Goal of the exercise: Filter the entries that follow, copying every line in which the word "some" appears.

══ Input data

/-- Requests of several blocks, all or none. -/
def requestAll (die cluster rctx desc : Nat) (sf : Surface) : List Nat → M (Got (List (Nat × Nat)))
  | [] => pure (.ok [])
  | k :: r => do
    match ← requestBlock die cluster rctx desc k sf with
    | .trap t => return .trap t
    | .wait => return .wait
    | .ok st =>
      match ← requestAll die cluster rctx desc sf r with
      | .trap t => return .trap t
      | .wait => return .wait
      | .ok xs => return .ok ((k, st) :: xs)

/-- The surface a texel request names, with its checks (R347). -/
def Env.surface (e : Env) : M (Except Res (Nat × Surface)) := do
  let a := (e.usrc e.f.sa.toNat).toNat
  match e.t.origin with
  | .shade .. => return .error (.trap (mkTrap 10 0xA3 e.ex))
  | _ =>
    if a % 64 ≠ 0 then return .error (.trap (mkTrap 10 0xA0 e.ex))
    else
      match ← e.spatRecord 0 a with
      | .error r => return .error r
      | .ok ws =>
        match surfaceOf ws with
        | none => return .error (.trap (mkTrap 10 0xA0 e.ex))
        | some sf => return .ok (a, sf)

/-- The updates that write the results of a `texq` (R347). -/
def putSinks (uid : Nat) (wr : List (RegSink × Nat)) : List Upd := (wr.map (fun x => updSink uid x.1 (wd x.2))).flatten

/-- The key a lane of `texq` names, in its own cluster's cache; none outside the surface. -/
def Env.texKey (e : Env) (sf : Surface) (lane : Nat) : Option Nat :=
  let k := e.v e.f.sb.toNat lane
  let lv := fld k 21 18
  let inside := decide (lv < sf.levels) && decide (8 * fld k 8 0 < levelSize sf.w lv) &&
    decide (8 * fld k 17 9 < levelSize sf.h lv)
  if inside then some (blockKey e.t.cluster lv (fld k 17 9) (fld k 8 0)) else none

/-- `texq` (R347): states and requests lane by lane, lowest first; `.w` parks and writes when all are PRESENT. -/
def execTexq (f : Fields) (s : State) : Host.Outcome State Fault Refusal :=
  issue (.texq f) f (fun e => do
    if e.ex = 0 then return .done
    else
      match ← e.surface with
      | .error r => return r
      | .ok (a, sf) => do
        let ks := (lanesOf e.ex e.gw).map (fun l => (l, e.texKey sf l))
        match ← attempt (requestAll e.t.die e.t.cluster e.t.rctx a sf (ks.filterMap (·.2))) with
        | .trap r => return .trap r
        | .wait => return .hold
        | .ok xs => do
          let first (k : Nat) (l : Nat) : Nat :=
            let n := ((ks.filter (fun y => decide (y.1 < l))).filterMap (·.2)).length
            ((xs.getD n (k, 2)).2)
          let wr := if f.ws then [] else ks.map (fun x =>
            (({ vp := e.vp, wp := e.home, pl := e.pl, code := f.dst.toNat, lane := x.1, w := 32, sgn := false } : RegSink),
              match x.2 with
              | none => 3
              | some k => first k x.1))
          let c ← getC
          let open_ := ((xs.map (·.1)).dedup).filter (fun k => c.texState e.t.cluster e.t.rctx a k != 0)
          if f.mod.getLsbD 0 && !open_.isEmpty then
            return .park (.texel e.t.cluster e.t.rctx a open_ (some wr)) (wd a)
          else do
            emits (putSinks e.uid wr)
            return .done) s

════

Result for this exercise:
        | some sf => return .ok (a, sf)
  if inside then some (blockKey e.t.cluster lv (fld k 17 9) (fld k 8 0)) else none
              | some k => first k x.1))
            return .park (.texel e.t.cluster e.t.rctx a open_ (some wr)) (wd a)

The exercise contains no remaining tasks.